Кто мог осмелиться назвать творения самого Васнецова «поверхностными иллюстрациями»?! Нет, на сей раз это был не Врубель. Прославленный Александр Бенуа! Но Врубель тоже в этой скандальной истории, пусть и боком, но замешан. Ибо Бенуа так сказал, имея в виду сравнение работ Васнецова с работой Врубеля – чудесной иконой «Богоматерь с младенцем».
Дело было так. Осенью 1883 года Павел Чистяков порекомендовал Врубеля историку искусства Адриану Прахову, тот искал художника для реставрации старинной Кирилловской церкви в Киеве. В течение 6 лет Врубель трудился над древними фресками и параллельно писал иконы. Такое «соавторство» с мастерами XII века не было ведомо никому из именитых художников века XIX. Врубель чувствовал себя причастным к труду старых мастеров и старался изо всех сил соответствовать их изначальному замыслу.

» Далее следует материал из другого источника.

theorem Keeps.restartRecords (h : Keeps s t) (c : StartCause) : Keeps s (t.restartRecords c) :=
  h.trans
    { faults := fun k => by simpa [State.restartRecords, State.restartStock] using faults_restart k
      secured := restartRecords_secured t c
      urgent := fun _ => by simp [State.restartRecords, State.restartStock, Link.restart]
      routine := fun _ => by simp [State.restartRecords, State.restartStock, Link.restart]
      returns := fun _ => restartRecords_returns t c
      requests := fun _ => by simp [State.restartRecords, State.restartStock]
      stores := fun _ => restartRecords_stores t c
      tables := restartRecords_tables t c
      jobTag := fun k => by simpa [State.restartRecords, State.restartStock] using k
      requestTag := fun k => by simpa [State.restartRecords, State.restartStock] using k }

theorem Flow.restartService (h : Flow s t) (a : Nat) : Flow s (t.restartService a) := by
  unfold State.restartService
  split
  · exact h
  · exact .ite (h.setService a _) h

theorem Flow.restartCrane (h : Flow s t) (a : Nat) : Flow s (t.restartCrane a) := by
  unfold State.restartCrane
  split
  · exact h
  · refine .ite (h.modCrane a _) (.ite (h.modCrane a _) ?_)
    split
    · exact (h.modCrane a _).sendCrane a _
    · exact h.modCrane a _
    · exact h.createPark a

theorem Flow.restartZone (h : Flow s t) (z : Nat) : Flow s (t.restartZone z) := by
  unfold State.restartZone
  split
  · exact h
  · exact .ite (h.modZone z _) ((h.modZone z _).setZoneState z _)

theorem Flow.restartZones (h : Flow s t) : Flow s t.restartZones := by
  unfold State.restartZones
  split
  · exact h
  · exact h.foldl _ _ fun _ z h => h.restartZone z

theorem Flow.restartEntry (h : Flow s t) (z : Nat) : Flow s (t.restartEntry z) := .ite (h.entryActions z) h

theorem Keeps.restart (h : Keeps s t) (c : StartCause) : Keeps s (t.restart c) := by
  have h0 := h.restartRecords c
  unfold State.restart
  generalize t.restartRecords c = u at h0
  refine h0.trans (Flow.keeps ?_)
  exact ((((((Flow.refl u).foldl _ _ fun _ a h => h.restartService a).restartZones).foldl _ _ fun _ a h =>
    h.restartCrane a).foldl _ _ fun _ z h => h.restartEntry z).judgeSecuredLine).settleWing

end Sys2Proof.Machine
end

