/-- `u` is `r` restarted, before its zones are judged (R83, R157, R159, R176). -/
structure Restarted (r u : State) : Prop where
  rest : u = { r with
    aisles := u.aisles, nextJob := u.nextJob, stations := u.stations, shutters := u.shutters
    zones := r.zonesAfter, securedLine := securedLevel r.zonesAfter
    link := { (r.posted r.reportsAfter).link with field := u.link.field } }
  tables : u.tablesLawful = true
  numbers : u.aisles.numbers = r.aisles.numbers
  aisles : ∀ a x, r.aisles.look a = some x → ∃ y, u.RestartsTo x.ended y ∧ u.aisles.look a =
    some (if u.zoneState x.geom.zone = some .shutdown then y.entered r.settings.stop else y)
  stations : u.stations = r.stations.mapRecords fun _ x =>
    if u.zoneState x.loaded.zone = some .shutdown then x.paused else x
  shutters : u.shutters = r.shutters.mapRecords fun n h =>
    if u.zoneState h.zone = some .shutdown then h.shut (r.mouthOccupiedAt n) r.settings.shutter else h
  sent : ∃ m, u.link.field = r.link.field ++ m
    ∧ (∀ a x, r.aisles.look a = some x → ∀ f ∈ u.restartFrames a x.ended, f ∈ m)
    ∧ ∀ st x, r.stations.look st = some x → u.zoneState x.loaded.zone = some .shutdown → ∀ f ∈ x.closeFrames, f ∈ m

/-- The restart, after its cranes are set. -/
def State.cranesRestarted (r : State) (b : Bool) : State :=
  (r.zonesTurned b).aisles.numbers.foldl State.restartCrane (r.zonesTurned b)

/-- The restart, after its entry actions. -/
def State.entriesRestarted (r : State) (b : Bool) : State :=
  (r.cranesRestarted b).zones.numbers.foldl State.restartEntry (r.cranesRestarted b)

theorem State.restartFrom_eq (ht : r.tablesLawful = true) :
    ∃ b, r.restartFrom = (r.entriesRestarted b).judgeSecuredLine.settleWing := by
  obtain ⟨hai, -, hzo, -⟩ := (tablesLawful_iff r).1 ht
  obtain ⟨b, hb⟩ := State.restartZones_spec (r := r) hzo
  refine ⟨b, ?_⟩
  unfold State.restartFrom
  rw [State.restartServices_eq hai]
  dsimp only
  rw [hb]
  rfl

theorem State.entriesRestarted_spec (ht : r.tablesLawful = true) (b : Bool) :
    Restarted r (r.entriesRestarted b).judgeSecuredLine := by
  obtain ⟨hai, hst, hzo, -, hsh, -⟩ := (tablesLawful_iff r).1 ht
  have hwai : (r.zonesTurned b).aisles.wf = true := by
    simpa [State.zonesTurned, Table.wf_mapRecords] using hai
  obtain ⟨hset, -, hcranes, m, hm, hsent⟩ := foldl_cranes (s := r.zonesTurned b) (step := State.restartCrane)
    (R := (r.zonesTurned b).RestartsTo) (F := (r.zonesTurned b).restartFrames) hwai
    fun u a x hu _ hux => State.restartCrane_spec hu hux
  have hset : SetCranes (r.zonesTurned b) (r.cranesRestarted b) := hset
  have hturned : (r.zonesTurned b).tablesLawful = true := by
    rw [tablesLawful_iff] at ht ⊢
    unfold State.zonesTurned State.zonesAfter
    cases r.mode <;> simpa [Table.wf_mapRecords] using ht
  have hflow : Flow (r.zonesTurned b) (r.cranesRestarted b) := (Flow.refl _).foldl _ _ fun _ a h => h.restartCrane a
  have htc := hflow.tables.trans hturned
  have hflow' : Flow (r.cranesRestarted b) (r.entriesRestarted b) := (Flow.refl _).foldl _ _ fun _ z h => h.restartEntry z
  obtain ⟨hacted, hrest⟩ := acted_foldl (s := r.cranesRestarted b) htc (step := State.restartEntry) fun _ _ => rfl
  have hacted : Acted (r.cranesRestarted b) (r.entriesRestarted b) (r.cranesRestarted b).shutZones := hacted
  have hrest : r.entriesRestarted b = { r.cranesRestarted b with
      aisles := (r.entriesRestarted b).aisles, stations := (r.entriesRestarted b).stations
      shutters := (r.entriesRestarted b).shutters
      link := { (r.cranesRestarted b).link with field := (r.entriesRestarted b).link.field } } := hrest
  have hmem : ∀ z, z ∈ (r.cranesRestarted b).shutZones ↔
      (r.entriesRestarted b).judgeSecuredLine.zoneState z = some .shutdown := fun z => by
    have hzone : (r.entriesRestarted b).judgeSecuredLine.zoneState z = (r.cranesRestarted b).zoneState z := by
      show (r.entriesRestarted b).zoneState z = _
      rw [hrest]
      rfl
    rw [State.mem_shutZones, hzone]
  have hmode : (r.entriesRestarted b).mode = r.mode := by rw [hrest, hset]; rfl
  have hzones : (r.entriesRestarted b).zones = r.zonesAfter := by rw [hrest, hset]; rfl
  have hsettings : (r.cranesRestarted b).settings = r.settings := by rw [hset]; rfl
  have hstations : (r.cranesRestarted b).stations = r.stations := by rw [hset]; rfl
  have hshutters : (r.cranesRestarted b).shutters = r.shutters := by rw [hset]; rfl
  have hmouth : (r.cranesRestarted b).mouthOccupiedAt = r.mouthOccupiedAt := by rw [hset]; rfl
  obtain ⟨m', hm', hms, -⟩ := hacted.sent
  have hnumbers : (r.entriesRestarted b).aisles.numbers = r.aisles.numbers :=
    hflow'.aisleNumbers.trans (hflow.aisleNumbers.trans (Table.numbers_mapRecords r.aisles fun _ x => x.ended))
  refine ⟨?_, hflow'.tables.trans htc, hnumbers, fun a x hx => ?_, ?_, ?_, m ++ m', ?_, fun a x hx f hf => ?_, fun st x hx hz f hf => ?_⟩
  · have hnext : (r.entriesRestarted b).nextJob = (r.cranesRestarted b).nextJob := by rw [hrest]
    show { r.entriesRestarted b with securedLine := securedLevel (r.entriesRestarted b).zones } = { r with
      aisles := (r.entriesRestarted b).aisles, nextJob := (r.entriesRestarted b).nextJob
      stations := (r.entriesRestarted b).stations, shutters := (r.entriesRestarted b).shutters
      zones := r.zonesAfter, securedLine := securedLevel r.zonesAfter
      link := { (r.posted r.reportsAfter).link with field := (r.entriesRestarted b).link.field } }
    rw [hzones, hnext]
    generalize r.entriesRestarted b = v at hrest
    rw [hrest]
    unfold SetCranes at hset
    rw [hset]
    rfl
  · have hxt : (r.zonesTurned b).aisles.look a = some x.ended := by
      simp [State.zonesTurned, hx]
    obtain ⟨y, hy, hR⟩ := hcranes a _ hxt
    refine ⟨y, hR.congr hmode hzones, ?_⟩
    have hgeom : y.geom = x.geom := hR.geom
    show (r.entriesRestarted b).aisles.look a = _
    rw [hacted.aisles, Table.look_mapRecords, show (r.cranesRestarted b).aisles.look a = some y from hy, hsettings]
    simp only [Option.map_some, hgeom, hmem]
  · show (r.entriesRestarted b).stations = _
    rw [hacted.stations, hstations]
    simp only [hmem]
  · show (r.entriesRestarted b).shutters = _
    rw [hacted.shutters, hshutters, hmouth, hsettings]
    simp only [hmem]
  · show (r.entriesRestarted b).link.field = _
    rw [hm', show (r.cranesRestarted b).link.field = _ from hm, List.append_assoc]
    exact congrArg (· ++ (m ++ m')) (r.posted_field r.reportsAfter)
  · refine List.mem_append_left _ (hsent a x.ended (by simp [State.zonesTurned, hx]) f ?_)
    unfold State.restartFrames at hf ⊢
    have hzone : (r.entriesRestarted b).judgeSecuredLine.zoneState x.ended.geom.zone =
        (r.zonesTurned b).zoneState x.ended.geom.zone := by
      show ((r.entriesRestarted b).zones.look _).map _ = _
      rw [hzones]
      rfl
    have haddress : (r.entriesRestarted b).judgeSecuredLine.craneAddress a = (r.zonesTurned b).craneAddress a := by
      show (r.entriesRestarted b).craneAddress a = _
      rw [hrest, hset]
      rfl
    rw [hzone, haddress, show (r.entriesRestarted b).judgeSecuredLine.mode = r.mode from hmode] at hf
    exact hf
  · exact List.mem_append_right _ (hms st x (by rw [hstations]; exact hx) ((hmem _).2 hz) f hf)

end

end Sys2Proof.Machine
end

section
/-! The judging of the zones at a restart, when no crane holds a record and no bin is in transit (R167, R171). -/
namespace Sys2Proof.Machine

section
variable {r s t u v w : State} {a b z k : Nat} {l : List Nat} {x y : Aisle}

/-- No crane holds a suspension record, and no bin is in transit (R83, R104). -/
structure Wiped (u : State) : Prop where
  records : ∀ a x, u.aisles.look a = some x → x.crane.suspension = none
  transit : ∀ st x, u.stations.look st = some x → x.inTransit = []

/-- The zones of a wiped wing have been judged. -/
structure Judged (u v : State) : Prop where
  rest : v = { u with zones := v.zones, securedLine := v.securedLine, link := v.link }
  sent : ∃ m, v.link.field = u.link.field ++ m
  urgent : u.link.urgentOverrun = true → v.link.urgentOverrun = true
  routine : u.link.routineOverrun = true → v.link.routineOverrun = true
  kept : ∀ z x, u.zones.look z = some x → (x.state = .normal ∨ x.state = .alert) → v.zones.look z = some x

theorem Judged.refl (u : State) : Judged u u := ⟨rfl, ⟨[], by simp⟩, id, id, fun _ _ h _ => h⟩
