-- ==== Sys2Proof/Decode.lean ====
section
/-!
DEFINITION. Decoding (R56–R73): total on any bytes, rejecting by name; and an encoder written from the same tables.
Segment-form successor words (R338) have a decoder of their own, since their kind stands where a native word has its
length bit.
-/

namespace Sys2Proof

/-- Why bytes are no instruction. -/
inductive Reject where
  /-- Fewer bytes than the first halfword's length bit asks for (R56). -/
  | truncated
  /-- A major, minor, function or coded field that the tables leave unassigned, or a must-be-zero field that is not
  zero (R62, R70–R73). -/
  | illegal
  deriving DecidableEq, Repr

/-- A one-bit field as a truth value. -/
def flag (b : BitVec 1) : Bool := b == 1#1

/-- A truth value as a one-bit field. -/
def bit (b : Bool) : BitVec 1 := if b then 1#1 else 0#1

/-- The instruction, if its fixed fields hold what the table gives. -/
def req (c : Bool) (i : Instr) : Option Instr := if c then some i else none

/-- The sixteen compact forms, by op (R59). -/
def rawCompact (w : BitVec 16) : Option Instr :=
  match (w.extractLsb' 0 5).toNat with
  | 0x00 => some (.movCompact (w.extractLsb' 5 6) (w.extractLsb' 11 5))
  | 0x02 => some (.iaddCompact (w.extractLsb' 5 6) (w.extractLsb' 11 5))
  | 0x04 => some (.isubCompact (w.extractLsb' 5 6) (w.extractLsb' 11 5))
  | 0x06 => some (.andCompact (w.extractLsb' 5 6) (w.extractLsb' 11 5))
  | 0x08 => some (.orCompact (w.extractLsb' 5 6) (w.extractLsb' 11 5))
  | 0x0a => some (.xorCompact (w.extractLsb' 5 6) (w.extractLsb' 11 5))
  | 0x0c => some (.shlCompact (w.extractLsb' 5 6) (w.extractLsb' 11 5))
  | 0x0e => some (.shrCompact (w.extractLsb' 5 6) (w.extractLsb' 11 5))
  | 0x10 => some (.sarCompact (w.extractLsb' 5 6) (w.extractLsb' 11 5))
  | 0x12 => some (.imulCompact (w.extractLsb' 5 6) (w.extractLsb' 11 5))
  | 0x14 => some (.faddCompact (w.extractLsb' 5 6) (w.extractLsb' 11 5))
  | 0x16 => some (.fsubCompact (w.extractLsb' 5 6) (w.extractLsb' 11 5))
  | 0x18 => some (.fmulCompact (w.extractLsb' 5 6) (w.extractLsb' 11 5))
  | 0x1a => some (.fmaxCompact (w.extractLsb' 5 6) (w.extractLsb' 11 5))
  | 0x1c => some (.iaddiCompact (w.extractLsb' 5 6) (w.extractLsb' 11 5))
  | 0x1e => some (.movi (w.extractLsb' 5 6) (w.extractLsb' 11 5))
  | _ => none

/-- Major 0x10: the rows told apart by bits [30:23]. -/
def group21 (w : BitVec 32) : Option Instr :=
  match (w.extractLsb' 23 8).toNat with
  | 0x00 => req (w.extractLsb' 31 1 == 0#1) (.mov (w.extractLsb' 7 8) (w.extractLsb' 15 8))
  | 0x01 => req (w.extractLsb' 31 1 == 0#1) (.not (w.extractLsb' 7 8) (w.extractLsb' 15 8))
  | 0x02 => req (w.extractLsb' 31 1 == 0#1) (.neg (w.extractLsb' 7 8) (w.extractLsb' 15 8))
  | 0x03 => req (w.extractLsb' 31 1 == 0#1) (.iabs (w.extractLsb' 7 8) (w.extractLsb' 15 8))
  | 0x04 => req (w.extractLsb' 31 1 == 0#1) (.clz (w.extractLsb' 7 8) (w.extractLsb' 15 8))
  | 0x05 => req (w.extractLsb' 31 1 == 0#1) (.popc (w.extractLsb' 7 8) (w.extractLsb' 15 8))
  | 0x06 => req (w.extractLsb' 31 1 == 0#1) (.brev (w.extractLsb' 7 8) (w.extractLsb' 15 8))
  | 0x07 => req (w.extractLsb' 31 1 == 0#1) (.sexb (w.extractLsb' 7 8) (w.extractLsb' 15 8))
  | 0x08 => req (w.extractLsb' 31 1 == 0#1) (.sexh (w.extractLsb' 7 8) (w.extractLsb' 15 8))
  | 0x09 => req (w.extractLsb' 31 1 == 0#1) (.zexb (w.extractLsb' 7 8) (w.extractLsb' 15 8))
  | 0x0a => req (w.extractLsb' 31 1 == 0#1) (.zexh (w.extractLsb' 7 8) (w.extractLsb' 15 8))
  | 0x0b => req (w.extractLsb' 15 16 == 2816#16 && w.extractLsb' 31 1 == 0#1) (.laneid (w.extractLsb' 7 8))
  | 0x0c => req (w.extractLsb' 15 16 == 3072#16 && w.extractLsb' 31 1 == 0#1) (.tidx (w.extractLsb' 7 8))
  | 0x0d => req (w.extractLsb' 15 16 == 3328#16 && w.extractLsb' 31 1 == 0#1) (.teamix (w.extractLsb' 7 8))
  | 0x0e => req (w.extractLsb' 15 16 == 3584#16 && w.extractLsb' 31 1 == 0#1) (.clklo (w.extractLsb' 7 8))
  | 0x0f => req (w.extractLsb' 15 16 == 3840#16 && w.extractLsb' 31 1 == 0#1) (.clkhi (w.extractLsb' 7 8))
  | 0x10 => req (w.extractLsb' 18 13 == 512#13 && w.extractLsb' 31 1 == 0#1) (.b2g (w.extractLsb' 7 8) (w.extractLsb' 15 3))
  | 0x11 => req (w.extractLsb' 10 5 == 0#5 && w.extractLsb' 31 1 == 0#1) (.g2b (w.extractLsb' 7 3) (w.extractLsb' 15 8))
  | 0x12 => req (w.extractLsb' 31 1 == 0#1) (.clz64 (w.extractLsb' 7 8) (w.extractLsb' 15 8))
  | 0x13 => req (w.extractLsb' 31 1 == 0#1) (.popc64 (w.extractLsb' 7 8) (w.extractLsb' 15 8))
  | _ => none
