-- ==== Sys2Proof/Machine/Mem.lean ====
section
/-!
DEFINITION. Global memory: bytes, the physical map (R238), translation and the heap triple (R151, R152, R243–R246),
permission checks (R161), the porch and stores on their way (R159, R258, R291), doorbell words (R315), remote requests
(R309), and fault records (R247, R248).
-/

namespace Sys2Proof.Machine

/-- How the performance of one thread's instruction, or of one engine step, can stop short. -/
inductive Stop where
  /-- A precise trap: cause and TADDR (R294). -/
  | trap (cause : BitVec 8) (addr : Word64)
  /-- A precise trap whose saved PC is not that of the instruction (R123, R124). -/
  | trapAt (cause : BitVec 8) (addr tpc : Word64)
  /-- A TRANSLATION fault at an address, with its access bits (R247, R248). -/
  | page (addr : Word64) (access : BitVec 8)
  /-- The same, of a page that an access to `taddr` needs: the trap names that address (R109). -/
  | pageAt (addr : Word64) (access : BitVec 8) (taddr : Word64)
  /-- RECONSTRUCTION (R272): the scratchpad word that cannot be read, and the local address by which it was named. -/
  | lost (place : Local) (addr : Word64)
  /-- The thread waits with nothing done: the instruction is tried again later. -/
  | retry
  /-- The thread waits; the state holds the record of its wait and what was done so far. -/
  | hold (s : State)
  /-- The step is over, with this state, and nothing of the ordinary completion follows. -/
  | done (s : State)
  /-- The state names no such team or thread. -/
  | missing

/-- The performance of one thread's instruction, or of one engine step: all of it or, on a trap, none of it. -/
abbrev M (α : Type) := StateT State (Except Stop) α

/-! ### Causes (R294) -/

def Cause.illegal : BitVec 8 := 0x01
def Cause.unimplemented : BitVec 8 := 0x02
def Cause.illegalRegister : BitVec 8 := 0x03
def Cause.lookahead : BitVec 8 := 0x04
def Cause.nonuniform : BitVec 8 := 0x05
def Cause.memberMask : BitVec 8 := 0x06
def Cause.landing : BitVec 8 := 0x07
def Cause.misalignedPc : BitVec 8 := 0x08
def Cause.misalignedData : BitVec 8 := 0x09
def Cause.translation : BitVec 8 := 0x0A
def Cause.protection : BitVec 8 := 0x0B
def Cause.remoteAccess : BitVec 8 := 0x0C
def Cause.operandFormat : BitVec 8 := 0x0D
def Cause.trailerMismatch : BitVec 8 := 0x0E
def Cause.invariant : BitVec 8 := 0x0F
def Cause.overflowTrap : BitVec 8 := 0x10
def Cause.dependentPredicate : BitVec 8 := 0x11
def Cause.chainRewrite : BitVec 8 := 0x12
def Cause.barrierBroken : BitVec 8 := 0x13
def Cause.barrierMisuse : BitVec 8 := 0x14
def Cause.watchdog : BitVec 8 := 0x15
def Cause.reconstruction : BitVec 8 := 0x16
def Cause.uncorrectable : BitVec 8 := 0x17
def Cause.wingRevoked : BitVec 8 := 0x18
def Cause.streamMisuse : BitVec 8 := 0x19
def Cause.reshardPlan : BitVec 8 := 0x1A
def Cause.userTrap : BitVec 8 := 0x1B
def Cause.tempInvalid : BitVec 8 := 0x1D
def Cause.privileged : BitVec 8 := 0x1E

/-- The causes no handler may receive (R294). -/
def Cause.never (c : BitVec 8) : Bool :=
  c == Cause.watchdog || c == Cause.reconstruction || c == Cause.uncorrectable

def stop {α : Type} (e : Stop) : M α := fun _ => .error e

def trap {α : Type} (cause : BitVec 8) (addr : Word64 := 0) : M α := stop (.trap cause addr)

/-- Trap unless a condition holds. -/
def check (c : Bool) (cause : BitVec 8) (addr : Word64 := 0) : M Unit := if c then pure () else trap cause addr

/-- Wait with nothing done. -/
def hold {α : Type} : M α := stop .retry

/-- Wait, keeping the state as it is now. -/
def holdHere {α : Type} : M α := fun s => .error (.hold s)

/-- End the step here, with the state as it is now. -/
def endHere {α : Type} : M α := fun s => .error (.done s)

/-! ### Bytes -/

/-- The number that bytes hold, lowest address first (R5). -/
def leNat : List Byte → Nat
  | [] => 0
  | b :: bs => b.toNat + 256 * leNat bs

/-- The low `n` bytes of a number, lowest address first (R5). -/
def leBytes : Nat → Nat → List Byte
  | 0, _ => []
  | n + 1, v => BitVec.ofNat 8 v :: leBytes n (v / 256)

/-- What a byte of memory that nothing has written reads as: HBM after power-on is not given by the spec (log entry 1);
the loft and every scratchpad are cleared (R345, R153). -/
def unlisted : Byte := 0#8

def readByte (m : List Host.Cell) (a : Nat) : Byte := SMap.getD m a unlisted

def writeByte (m : List Host.Cell) (a : Nat) (b : Byte) : List Host.Cell := SMap.put m a b unlisted

def readBytes (m : List Host.Cell) (a : Nat) : Nat → List Byte
  | 0 => []
  | n + 1 => readByte m a :: readBytes m (a + 1) n

def writeBytes (m : List Host.Cell) (a : Nat) : List Byte → List Host.Cell
  | [] => m
  | b :: bs => writeBytes (writeByte m a b) (a + 1) bs

/-- The canonical form of a memory: addresses strictly rising, no entry equal to what an unlisted address reads as. -/
def memWf (m : List Host.Cell) : Bool := SMap.canon m unlisted

/-- `n` consecutive slices of a list of bytes. -/
def slice (bs : List Byte) (at_ n : Nat) : List Byte := (bs.drop at_).take n

def fieldN (bs : List Byte) (at_ n : Nat) : Nat := leNat (slice bs at_ n)

/-! ### The physical map (R238, R239) -/

def hbmEnd : Nat := 0x8000000000
def loftBase : Nat := 0x10000000000
def vaultSize : Nat := 0x800000

/-- MiB of porch region in each vault (R239). DESIGN CHOICE (log entry 80): a PORCH value of 9 to 15, which the rule does
not give, acts as 8; it reads back as written. -/
def State.porchMiB (s : State) : Nat := min s.mgmt.porch.toNat 8

/-- A physical byte that an access may reach. -/
def State.physOk (s : State) (pa : Nat) : Bool :=
  decide (pa < hbmEnd) ||
    (decide (loftBase ≤ pa) && decide (pa < loftBase + 48 * vaultSize) &&
      decide ((pa - loftBase) % vaultSize < vaultSize - s.porchMiB * 0x100000))

/-- A physical range wholly within what an access may reach. -/
def State.rangeOk (s : State) (pa n : Nat) : Bool := s.physOk pa && s.physOk (pa + n - 1)

def State.read64 (s : State) (pa : Nat) : Word64 := BitVec.ofNat 64 (leNat (readBytes s.mem pa 8))

/-! ### Contexts and walks -/

def State.ctx (s : State) (c : Nat) : Context := SMap.getD s.ctxs c .fresh

def State.setCtx (s : State) (c : Nat) (x : Context) : State := { s with ctxs := SMap.insert c x s.ctxs }

/-- The outcome of a walk or of a cached translation (R243, R244). -/
inductive Walk where
  | page (entry : Word64) (large : Bool)
  | invalid
  | protection
  deriving DecidableEq, Repr

/-- The five levels: number, lowest VA bit indexed, index bits (R243). -/
def walkLevels : List (Nat × Nat × Nat) := [(4, 48, 9), (3, 39, 9), (2, 30, 9), (1, 22, 8), (0, 16, 6)]

/-- The walk from a table (R243). DESIGN CHOICE (log entry 69): a table entry in an uncorrectable word, for which the
spec gives the walk no outcome, is read as the word's bytes. -/
def walkGo (s : State) (va : Nat) : List (Nat × Nat × Nat) → Nat → Walk
  | [], _ => .protection
  | (l, sh, bits) :: rest, table =>
    if !s.rangeOk table (8 * 2 ^ bits) then .protection
    else
      let e := s.read64 (table + 8 * (va / 2 ^ sh % 2 ^ bits))
      if !e.getLsbD 0 then .invalid
      else if e.getLsbD 1 then (if l = 1 then .page e true else .protection)
      else if l = 0 then .page e false
      else walkGo s va rest ((e.extractLsb' 9 38).toNat * 512)

/-- The walk of an address from a table root, by system-scope loads (R243). -/
def State.walk (s : State) (root : Word64) (va : Nat) : Walk := walkGo s va walkLevels root.toNat

/-- A cached translation of an address (R246). -/
def State.cached (s : State) (c va : Nat) : Option TlbEntry :=
  s.tlb.find? (fun t => t.ctx == c && t.page == (if t.large then va / 2 ^ 22 else va / 2 ^ 16) )

/-- Choose between an old and a new value that the rules both allow (R31): the same value needs no choice. -/
def pick {α : Type} [DecidableEq α] (old new : α) : M α := fun s =>
  if old = new then .ok (new, s)
  else .ok (if Config.pick s.picks then new else old, { s with picks := s.picks + 1 })

/-- Choose among earlier values and the present one (R31). -/
def pickAmong {α : Type} [DecidableEq α] : List α → α → M α
  | [], new => pure new
  | old :: olds, new => do pickAmong olds (← pick old new)

/-- Earlier table roots that may still serve an address (R31, R227). -/
def Context.oldRoots (x : Context) (va : Nat) : List Word64 :=
  (x.heldPtbase.filter fun h => !(h.2.contains (va / 2 ^ 16, false) || h.2.contains (va / 2 ^ 22, true))).map (·.1)

/-- The translation an access uses: a walk under PTBASE, or what a core still holds (R31, R246). -/
def translate (c va : Nat) : M Walk := do
  let s ← get
  let x := s.ctx c
  let root ← pickAmong (x.oldRoots va) x.ptbase
  let fresh := s.walk root va
  match s.cached c va with
  | some t => pick (.page t.entry t.large) fresh
  | none =>
    match fresh with
    | .page e large =>
      modify fun s =>
        { s with tlb := ⟨c, if large then va / 2 ^ 22 else va / 2 ^ 16, large, e⟩ :: s.tlb }
      pure fresh
    | w => pure w

/-- Which permissions an access needs. -/
structure Need where
  r : Bool
  w : Bool
  x : Bool
  deriving DecidableEq, Repr

/-- Where a part of an access goes, with its page's ordering kind (R244). -/
inductive Target where
  | phys (pa : Nat)
  | remote (dev : BitVec 17)
  deriving DecidableEq, Repr

structure Part where
  va : Nat
  len : Nat
  target : Target
  kind : BitVec 2
  deriving DecidableEq, Repr

/-- Bits [63:57] all equal bit 56 (R151). -/
def canonical (va : Nat) : Bool :=
  let v : Word64 := BitVec.ofNat 64 va
  v.extractLsb' 57 7 == (if v.getLsbD 56 then 0x7F#7 else 0#7)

Одной из самых выдающихся композиций Врубеля для Кирилловской церкви стала как раз икона «Богоматерь с младенцем». С ее написания можно отсчитывать новый виток «Врубелевой легенды». Ведь именно эта работа сделала его известным широкой публике. Достаточно сказать, что знаменитый коллекционер Павел Третьяков до конца своих дней сокрушался, что не может приобрести ее для своей коллекции. Именно тогда Александр Бенуа и заявил свое восхищенно-скандальное: «По сравнению с фресками Врубеля, работы Васнецова в Кирилловской церкви кажутся просто поверхностными иллюстрациями».
То были слова сродни взрывам народовольцев. Толпы художников устремились в Кирилловскую церковь, дабы своими глазами увидеть новоиспеченный «шедевр». Масла в огонь подлил художник Михаил Нестеров, так же привлеченный Праховым к росписи уже Владимирского собора. Он, потрясенный, сообщил, что Врубель написал «нечто, от чего могут глаза разгореться!»
В России появился новый гений.
Секрет Менделеева
Впрочем, были и те, кто не «верил» иконе Врубеля. Лик самой Богоматери далеко не безупречен «с точки зрения чисто религиозной, православной», как подмечал критик и галерист Сергей Маковский. Он писал, что «из всех этих зрачков, пристальных, немыслимо расширенных, огромных, веет потусторонней жутью, что сродни соблазнительному пафосу его вечного спутника – Демона». Так поздние современники Врубеля увидели, как сквозь саму икону «Богоматери с младенцем» начинает прорезаться главный герой мифов Михаила Врубеля – молодой красавец Люцифер. Впрочем, до них еще далеко.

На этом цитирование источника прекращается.